Among the entries that follow, the required portion opens with the line containing "meaning. -/" and closes with the line containing "(60_exceptions.md R176). -/". Give that portion again exactly, and nothing else.

┌──

-- ==== Sys2Proof/Laws/Exec.lean ====
section
/-! SUPPORT. What each ending of a command and each meaning can do, said once; the proofs cite these and never unfold a
meaning. -/

namespace Sys2Proof.Machine

/-! ### The response word (30_encoding.md R90) -/

theorem getLsbD_responseWord (st : Status) (d : Dword) (i : Nat) :
    (responseWord st d).getLsbD i =
      if i < 16 then d.getLsbD i else if i < 19 then st.code.getLsbD (i - 16) else false := by
  refine (BitVec.getLsbD_append (x := 0#13 ++ st.code) (y := d) (i := i)).trans ?_
  simp only [BitVec.getLsbD_append, BitVec.getLsbD_zero]
  split_ifs <;> first | rfl | omega

@[simp] theorem rspData_responseWord (st : Status) (d : Dword) : rspData (responseWord st d) = d := by
  apply BitVec.eq_of_getLsbD_eq
  intro i hi
  simp only [rspData, BitVec.getLsbD_extractLsb', hi, decide_true, Bool.true_and, getLsbD_responseWord]
  rw [if_pos (by omega), Nat.zero_add]

@[simp] theorem rspStatus_responseWord (st : Status) (d : Dword) : rspStatus (responseWord st d) = st.code := by
  apply BitVec.eq_of_getLsbD_eq
  intro i hi
  simp only [rspStatus, BitVec.getLsbD_extractLsb', hi, decide_true, Bool.true_and, getLsbD_responseWord]
  rw [if_neg (by omega), if_pos (by omega), Nat.add_sub_cancel_left]

@[simp] theorem rspZero_responseWord (st : Status) (d : Dword) : rspZero (responseWord st d) = 0#13 := by
  apply BitVec.eq_of_getLsbD_eq
  intro i hi
  simp only [rspZero, BitVec.getLsbD_extractLsb', hi, decide_true, Bool.true_and, getLsbD_responseWord,
    BitVec.getLsbD_zero]
  rw [if_neg (by omega), if_neg (by omega)]

/-! ### The two endings of a command -/

/-- A command that succeeds leaves its data in the response and nothing else of its own. -/
theorem succeed_next {d : Dword} {s t : State} (h : succeed d s = .next t) :
    t.config = s.config ∧ t.rf = s.rf ∧ t.mm = s.mm ∧ t.inputs = s.inputs ∧ t.faults = s.faults ∧
      t.response = some (responseWord .ok d) := by
  injection h with h; subst h; exact ⟨rfl, rfl, rfl, rfl, rfl, rfl⟩

/-- A command that raises an error changes no state of the CORE (60_exceptions.md R176). -/
theorem raise_next {e : CommandError} {s t : State} (h : raise e s = .next t) :
    t.config = s.config ∧ t.rf = s.rf ∧ t.mm = s.mm ∧ t.inputs = s.inputs ∧ t.faults = e :: s.faults ∧
      t.response = some (responseWord (.error e) 0#16) := by
  injection h with h; subst h; exact ⟨rfl, rfl, rfl, rfl, rfl, rfl⟩

/-! ### What each meaning answers -/

theorem execReadWord_eq (r : Reg) (s : State) :
    execReadWord r s = if r.size = 1 then succeed (zext16 (s.rf.readWord r)) s else raise .sizeMismatch s := by
  unfold execReadWord; split <;> simp_all

theorem execWriteWord_eq (r : Reg) (b : Byte) (s : State) :
    execWriteWord r b s = if r.size = 1 then succeed 0#16 (s.setRf (s.rf.writeWord r b)) else raise .sizeMismatch s := by
  unfold execWriteWord; split <;> simp_all

theorem execReadDword_eq (r : Reg) (s : State) :
    execReadDword r s =
      if r.size = 2 then succeed (s.rf.readDword s.config.targetEndian r) s else raise .sizeMismatch s := by
  unfold execReadDword; split <;> simp_all

theorem execWriteDword_eq (r : Reg) (v : Dword) (s : State) :
    execWriteDword r v s =
      if r.size = 2 then succeed 0#16 (s.setRf (s.rf.writeDword s.config.targetEndian r v))
      else raise .sizeMismatch s := by
  unfold execWriteDword; split <;> simp_all

theorem execCopyRegister_eq (dst src : Reg) (s : State) :
    execCopyRegister dst src s =
      if dst.size = src.size then
        (if src.size = 1 then succeed 0#16 (s.setRf (s.rf.copyWord dst src))
         else succeed 0#16 (s.setRf (s.rf.copyDword dst src)))
      else raise .sizeMismatch s := by
  unfold execCopyRegister; split <;> simp_all

theorem execGetFlags_eq (s : State) :
    execGetFlags s =
      if (s.rf.slot 0).extractLsb' 0 4 = 0#4 then succeed (zext16 (s.rf.slot 0)) s else raise .invalidFlagState s := by
  unfold execGetFlags
  change (match StatusFlags.ofByte (s.rf.slot 0) with
    | none => raise .invalidFlagState s
    | some flags => succeed (zext16 flags.toByte) s) = _
  cases h : StatusFlags.ofByte (s.rf.slot 0) with
  | none => rw [if_neg ((StatusFlags.ofByte_eq_none_iff _).mp h)]
  | some fs =>
    obtain ⟨h1, h2⟩ := StatusFlags.toByte_of_ofByte h
    rw [if_pos h2]; simp only [h1]

theorem execSetFlags_eq (b : Byte) (s : State) :
    execSetFlags b s =
      if b.extractLsb' 0 4 = 0#4 then succeed 0#16 (s.setRf (s.rf.setSlot 0 b)) else raise .invalidFlagState s := by
  unfold execSetFlags
  cases h : StatusFlags.ofByte b with
  | none => rw [if_neg ((StatusFlags.ofByte_eq_none_iff _).mp h)]
  | some fs =>
    obtain ⟨h1, h2⟩ := StatusFlags.toByte_of_ofByte h
    rw [if_pos h2]; simp only [h1]; rfl

theorem execReadByte_eq (a : Addr) (s : State) :
    execReadByte a s =
      match locate a with
      | none => raise .unmappedAddress s
      | some loc => succeed (zext16 (s.mm.load loc)) s := by
  unfold execReadByte memRead
  cases locate a <;> rfl

theorem execWriteByte_eq (a : Addr) (b : Byte) (s : State) :
    execWriteByte a b s =
      match locate a with
      | none => raise .unmappedAddress s
      | some loc => succeed 0#16 (s.setMm (s.mm.store loc b)) := by
  unfold execWriteByte memWrite
  cases locate a <;> rfl

/-! ### What a command can do -/

/-- The one inversion of `exec`: a command raises the error its rule names and changes nothing else, or it succeeds, and then it changes
at most the slots of its footprint and, for WRITE_BYTE, one location. -/
theorem exec_cases (i : Instr) (s : State) :
    (∃ e, commandError s i = some e ∧ e ≠ .illegalCommand ∧ exec i s = .next (s.afterError e)) ∨
    (commandError s i = none ∧ ∃ rf mm,
      exec i s = .next (((s.setRf rf).setMm mm).setResponse (some (responseWord .ok (resultData s i)))) ∧
      (∀ j, j ∉ writtenSlots i → rf.slot j = s.rf.slot j) ∧
      (isRegisterFileCommand i = false → rf = s.rf) ∧
      (∀ a b, i = .writeByte a b → ∃ loc, locate a = some loc ∧ mm = s.mm.store loc b) ∧
      ((∀ a b, i ≠ .writeByte a b) → mm = s.mm)) := by
  cases i with
  | readWord r =>
    rcases r.size_eq with h | h
    · exact .inr ⟨by simp [commandError, h], s.rf, s.mm, by simp only [exec, execReadWord_eq, h, if_true]; rfl,
        by simp, by simp, by simp, by simp⟩
    · exact .inl ⟨.sizeMismatch, by simp [commandError, h], by simp, by simp [exec, execReadWord_eq, h, raise]⟩
  | writeWord r b =>
    rcases r.size_eq with h | h
    · refine .inr ⟨by simp [commandError, h], s.rf.writeWord r b, s.mm,
        by simp only [exec, execWriteWord_eq, h, if_true]; rfl, fun j hj => ?_, by simp [isRegisterFileCommand],
        by simp, by simp⟩
      simp [writtenSlots, Reg.slots, h] at hj
      exact RegisterFile.slot_setSlot_ne _ _ (Ne.symm hj)
    · exact .inl ⟨.sizeMismatch, by simp [commandError, h], by simp, by simp [exec, execWriteWord_eq, h, raise]⟩
  | readDword r =>
    rcases r.size_eq with h | h
    · exact .inl ⟨.sizeMismatch, by simp [commandError, h], by simp, by simp [exec, execReadDword_eq, h, raise]⟩
    · exact .inr ⟨by simp [commandError, h], s.rf, s.mm, by simp only [exec, execReadDword_eq, h, if_true]; rfl,
        by simp, by simp, by simp, by simp⟩
  | writeDword r v =>
    rcases r.size_eq with h | h
    · exact .inl ⟨.sizeMismatch, by simp [commandError, h], by simp, by simp [exec, execWriteDword_eq, h, raise]⟩
    · refine .inr ⟨by simp [commandError, h], s.rf.writeDword s.config.targetEndian r v, s.mm,
        by simp only [exec, execWriteDword_eq, h, if_true]; rfl, fun j hj => ?_, by simp [isRegisterFileCommand],
        by simp, by simp⟩
      simp [writtenSlots, Reg.slots, h] at hj
      rw [RegisterFile.slot_writeDword, if_neg (Ne.symm hj.2), if_neg (Ne.symm hj.1)]
  | copyRegister dst src =>
    by_cases h : dst.size = src.size
    · rcases src.size_eq with h1 | h1
      · refine .inr ⟨by simp [commandError, h], s.rf.copyWord dst src, s.mm,
          by simp only [exec, execCopyRegister_eq, h, h1, if_true]; rfl, fun j hj => ?_,
          by simp [isRegisterFileCommand], by simp, by simp⟩
        simp [writtenSlots, Reg.slots, h, h1] at hj
        exact RegisterFile.slot_setSlot_ne _ _ (Ne.symm hj)
      · refine .inr ⟨by simp [commandError, h], s.rf.copyDword dst src, s.mm,
          by simp only [exec, execCopyRegister_eq, h, h1, if_true]; rfl, fun j hj => ?_,
          by simp [isRegisterFileCommand], by simp, by simp⟩
        simp [writtenSlots, Reg.slots, h, h1] at hj
        rw [RegisterFile.slot_copyDword, if_neg (Ne.symm hj.2), if_neg (Ne.symm hj.1)]
    · exact .inl ⟨.sizeMismatch, by simp [commandError, h], by simp, by simp [exec, execCopyRegister_eq, h, raise]⟩
  | getFlags =>
    by_cases h : (s.rf.slot 0).extractLsb' 0 4 = 0#4
    · exact .inr ⟨by simp [commandError, h], s.rf, s.mm, by simp only [exec, execGetFlags_eq, h, if_true]; rfl,
        by simp, by simp, by simp, by simp⟩
    · exact .inl ⟨.invalidFlagState, by simp [commandError, h], by simp, by simp [exec, execGetFlags_eq, h, raise]⟩
  | setFlags b =>
    by_cases h : b.extractLsb' 0 4 = 0#4
    · refine .inr ⟨by simp [commandError, h], s.rf.setSlot 0 b, s.mm,
        by simp only [exec, execSetFlags_eq, h, if_true]; rfl, fun j hj => ?_, by simp [isRegisterFileCommand],
        by simp, by simp⟩
      simp [writtenSlots] at hj
      exact RegisterFile.slot_setSlot_ne _ _ (Ne.symm hj)
    · exact .inl ⟨.invalidFlagState, by simp [commandError, h], by simp, by simp [exec, execSetFlags_eq, h, raise]⟩
  | readByte a =>
    by_cases h : inGap a
    · exact .inl ⟨.unmappedAddress, if_pos h, by simp,
        by simp only [exec, execReadByte_eq, (locate_eq_none_iff a).mpr h, raise]⟩
    · cases hl : locate a with
      | none => exact absurd ((locate_eq_none_iff a).mp hl) h
      | some loc =>
        exact .inr ⟨if_neg h, s.rf, s.mm, by simp only [exec, execReadByte_eq, hl, resultData]; rfl,
          by simp, by simp, by simp, by simp⟩
  | writeByte a b =>
    by_cases h : inGap a
    · exact .inl ⟨.unmappedAddress, if_pos h, by simp,
        by simp only [exec, execWriteByte_eq, (locate_eq_none_iff a).mpr h, raise]⟩
    · cases hl : locate a with
      | none => exact absurd ((locate_eq_none_iff a).mp hl) h
      | some loc =>
        refine .inr ⟨if_neg h, s.rf, s.mm.store loc b, by simp only [exec, execWriteByte_eq, hl]; rfl,
          by simp, by simp, fun a' b' e => ?_, fun e => absurd rfl (e a b)⟩
        cases e; exact ⟨loc, hl, rfl⟩

end Sys2Proof.Machine
end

└──

## EXERCISE SOLUTION
meaning. -/

namespace Sys2Proof.Machine

/-! ### The response word (30_encoding.md R90) -/

theorem getLsbD_responseWord (st : Status) (d : Dword) (i : Nat) :
    (responseWord st d).getLsbD i =
      if i < 16 then d.getLsbD i else if i < 19 then st.code.getLsbD (i - 16) else false := by
  refine (BitVec.getLsbD_append (x := 0#13 ++ st.code) (y := d) (i := i)).trans ?_
  simp only [BitVec.getLsbD_append, BitVec.getLsbD_zero]
  split_ifs <;> first | rfl | omega

@[simp] theorem rspData_responseWord (st : Status) (d : Dword) : rspData (responseWord st d) = d := by
  apply BitVec.eq_of_getLsbD_eq
  intro i hi
  simp only [rspData, BitVec.getLsbD_extractLsb', hi, decide_true, Bool.true_and, getLsbD_responseWord]
  rw [if_pos (by omega), Nat.zero_add]

@[simp] theorem rspStatus_responseWord (st : Status) (d : Dword) : rspStatus (responseWord st d) = st.code := by
  apply BitVec.eq_of_getLsbD_eq
  intro i hi
  simp only [rspStatus, BitVec.getLsbD_extractLsb', hi, decide_true, Bool.true_and, getLsbD_responseWord]
  rw [if_neg (by omega), if_pos (by omega), Nat.add_sub_cancel_left]

@[simp] theorem rspZero_responseWord (st : Status) (d : Dword) : rspZero (responseWord st d) = 0#13 := by
  apply BitVec.eq_of_getLsbD_eq
  intro i hi
  simp only [rspZero, BitVec.getLsbD_extractLsb', hi, decide_true, Bool.true_and, getLsbD_responseWord,
    BitVec.getLsbD_zero]
  rw [if_neg (by omega), if_neg (by omega)]

/-! ### The two endings of a command -/

/-- A command that succeeds leaves its data in the response and nothing else of its own. -/
theorem succeed_next {d : Dword} {s t : State} (h : succeed d s = .next t) :
    t.config = s.config ∧ t.rf = s.rf ∧ t.mm = s.mm ∧ t.inputs = s.inputs ∧ t.faults = s.faults ∧
      t.response = some (responseWord .ok d) := by
  injection h with h; subst h; exact ⟨rfl, rfl, rfl, rfl, rfl, rfl⟩

/-- A command that raises an error changes no state of the CORE (60_exceptions.md R176). -/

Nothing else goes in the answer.